[Records for this task — start]

-- ==== Sys2Proof/Laws/Memory.lean ====
section
/-! SUPPORT. The laws of the buffer memory: a read after a write, the canonical form kept, and what forgetting leaves. -/

namespace Sys2Proof.Machine

@[simp] theorem Memory.read_nil (a : Nat) : Memory.read [] a = none := rfl

theorem Memory.read_write (m : Memory) (hm : Memory.wf m) (a a' : Nat) (b : Byte) :
    Memory.read (Memory.write m a b) a' = if a = a' then some b else Memory.read m a' := by
  induction m with
  | nil => simp [Memory.write, Memory.read]
  | cons c rest ih =>
    obtain ⟨k, v⟩ := c
    have hr := ih (List.Pairwise.of_cons hm)
    by_cases h1 : a < k
    · simp only [Memory.write, h1, if_true, Memory.read]
    · by_cases h2 : a = k
      · subst h2
        by_cases h3 : a = a' <;> simp [Memory.write, Memory.read, h3]
      · simp only [Memory.write, h1, h2, if_false, Memory.read]
        by_cases h3 : k = a'
        · subst h3; simp [h2]
        · simp [h3, hr]

theorem Memory.read_write_same (m : Memory) (hm : Memory.wf m) (a : Nat) (b : Byte) :
    Memory.read (Memory.write m a b) a = some b := by
  simp [Memory.read_write m hm]

theorem Memory.read_write_other (m : Memory) (hm : Memory.wf m) (a a' : Nat) (b : Byte) (h : a ≠ a') :
    Memory.read (Memory.write m a b) a' = Memory.read m a' := by
  simp [Memory.read_write m hm, h]

/-- The addresses a write lists are the old ones and its own. -/
theorem Memory.mem_write (m : Memory) (a : Nat) (b : Byte) (c : Host.Cell) (h : c ∈ Memory.write m a b) :
    c = (a, b) ∨ c ∈ m := by
  induction m with
  | nil => simpa [Memory.write] using h
  | cons d rest ih =>
    obtain ⟨k, v⟩ := d
    unfold Memory.write at h
    split at h
    · simpa using h
    · split at h
      · simp only [List.mem_cons] at h ⊢
        exact h.imp_right Or.inr
      · simp only [List.mem_cons] at h ⊢
        rcases h with h | h
        · exact Or.inr (Or.inl h)
        · exact (ih h).imp_right Or.inr

theorem Memory.write_wf (m : Memory) (hm : Memory.wf m) (a : Nat) (b : Byte) : Memory.wf (Memory.write m a b) := by
  induction m with
  | nil => simp [Memory.write, Memory.wf]
  | cons c rest ih =>
    obtain ⟨k, v⟩ := c
    have hc := List.pairwise_cons.1 hm
    unfold Memory.write
    split
    · rename_i h1
      refine List.pairwise_cons.2 ⟨fun d hd => ?_, hm⟩
      rcases List.mem_cons.1 hd with rfl | hd
      · exact h1
      · exact Nat.lt_trans h1 (hc.1 d hd)
    · split
      · rename_i h2
        subst h2
        exact List.pairwise_cons.2 ⟨hc.1, hc.2⟩
      · rename_i h1 h2
        refine List.pairwise_cons.2 ⟨fun d hd => ?_, ih hc.2⟩
        rcases Memory.mem_write rest a b d hd with rfl | hd
        · change k < a
          omega
        · exact hc.1 d hd

theorem Memory.writeAll_wf (m : Memory) (hm : Memory.wf m) (a : Nat) (bs : List Byte) :
    Memory.wf (Memory.writeAll m a bs) := by
  induction bs generalizing m a with
  | nil => exact hm
  | cons b rest ih => exact ih _ (Memory.write_wf m hm a b) _

theorem Memory.mem_writeAll (m : Memory) (a : Nat) (bs : List Byte) (c : Host.Cell) (h : c ∈ Memory.writeAll m a bs) :
    (a ≤ c.1 ∧ c.1 < a + bs.length) ∨ c ∈ m := by
  induction bs generalizing m a with
  | nil => exact Or.inr h
  | cons b rest ih =>
    simp only [List.length_cons]
    rcases ih _ _ h with h | h
    · exact Or.inl (by omega)
    · rcases Memory.mem_write m a b c h with rfl | h
      · exact Or.inl (by simp)
      · exact Or.inr h

/-- What writing bytes at consecutive addresses leaves: those bytes there, everything else as before. -/
theorem Memory.read_writeAll (m : Memory) (hm : Memory.wf m) (a : Nat) (bs : List Byte) (a' : Nat) :
    Memory.read (Memory.writeAll m a bs) a' =
      if a ≤ a' ∧ a' < a + bs.length then bs[a' - a]? else Memory.read m a' := by
  induction bs generalizing m a with
  | nil =>
    rw [if_neg (by simp)]
    rfl
  | cons b rest ih =>
    simp only [Memory.writeAll, List.length_cons]
    rw [ih _ (Memory.write_wf m hm a b), Memory.read_write m hm]
    by_cases h0 : a = a'
    · subst h0
      have h1 : ¬ (a + 1 ≤ a ∧ a < a + 1 + rest.length) := by omega
      have h2 : a ≤ a ∧ a < a + (rest.length + 1) := by omega
      simp [h2]
    · by_cases h1 : a + 1 ≤ a' ∧ a' < a + 1 + rest.length
      · have h2 : a ≤ a' ∧ a' < a + (rest.length + 1) := by omega
        have h3 : a' - a = (a' - (a + 1)) + 1 := by omega
        rw [if_pos h1, if_pos h2, h3, List.getElem?_cons_succ]
      · have h2 : ¬ (a ≤ a' ∧ a' < a + (rest.length + 1)) := by omega
        rw [if_neg h1, if_neg h2, if_neg h0]

theorem Memory.forgetFrom_wf (m : Memory) (hm : Memory.wf m) (a : Nat) : Memory.wf (Memory.forgetFrom m a) :=
  hm.filter _

theorem Memory.mem_forgetFrom (m : Memory) (a : Nat) (c : Host.Cell) (h : c ∈ Memory.forgetFrom m a) :
    c ∈ m ∧ c.1 < a := by
  simpa [Memory.forgetFrom] using h

theorem Memory.read_forgetFrom (m : Memory) (a a' : Nat) :
    Memory.read (Memory.forgetFrom m a) a' = if a' < a then Memory.read m a' else none := by
  induction m with
  | nil => simp [Memory.forgetFrom]
  | cons c rest ih =>
    obtain ⟨k, v⟩ := c
    have ih' : Memory.read (rest.filter fun c => decide (c.1 < a)) a' = if a' < a then Memory.read rest a' else none := ih
    by_cases h1 : k < a <;> by_cases h2 : k = a'
    · subst h2; simp [Memory.forgetFrom, Memory.read, h1]
    · simp [Memory.forgetFrom, Memory.read, h1, h2, ih']
    · subst h2; simp [Memory.forgetFrom, h1, ih']
    · simp [Memory.forgetFrom, Memory.read, h1, h2, ih']

theorem Memory.reset_wf (p : Params) : Memory.wf (State.resetWith p).mem := List.Pairwise.nil

end Sys2Proof.Machine
end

[Records for this task — finish]

• [Aim of the exercise]: Taking the listing above as the source, transcribe only the lines starting at the line with "h3; simp [h2]" and going through the line with "theorem Memory.read_write_other (m", unaltered and with both ends included.

• [Solution for this problem]:
        · subst h3; simp [h2]
        · simp [h3, hr]

theorem Memory.read_write_same (m : Memory) (hm : Memory.wf m) (a : Nat) (b : Byte) :
    Memory.read (Memory.write m a b) a = some b := by
  simp [Memory.read_write m hm]

theorem Memory.read_write_other (m : Memory) (hm : Memory.wf m) (a a' : Nat) (b : Byte) (h : a ≠ a') :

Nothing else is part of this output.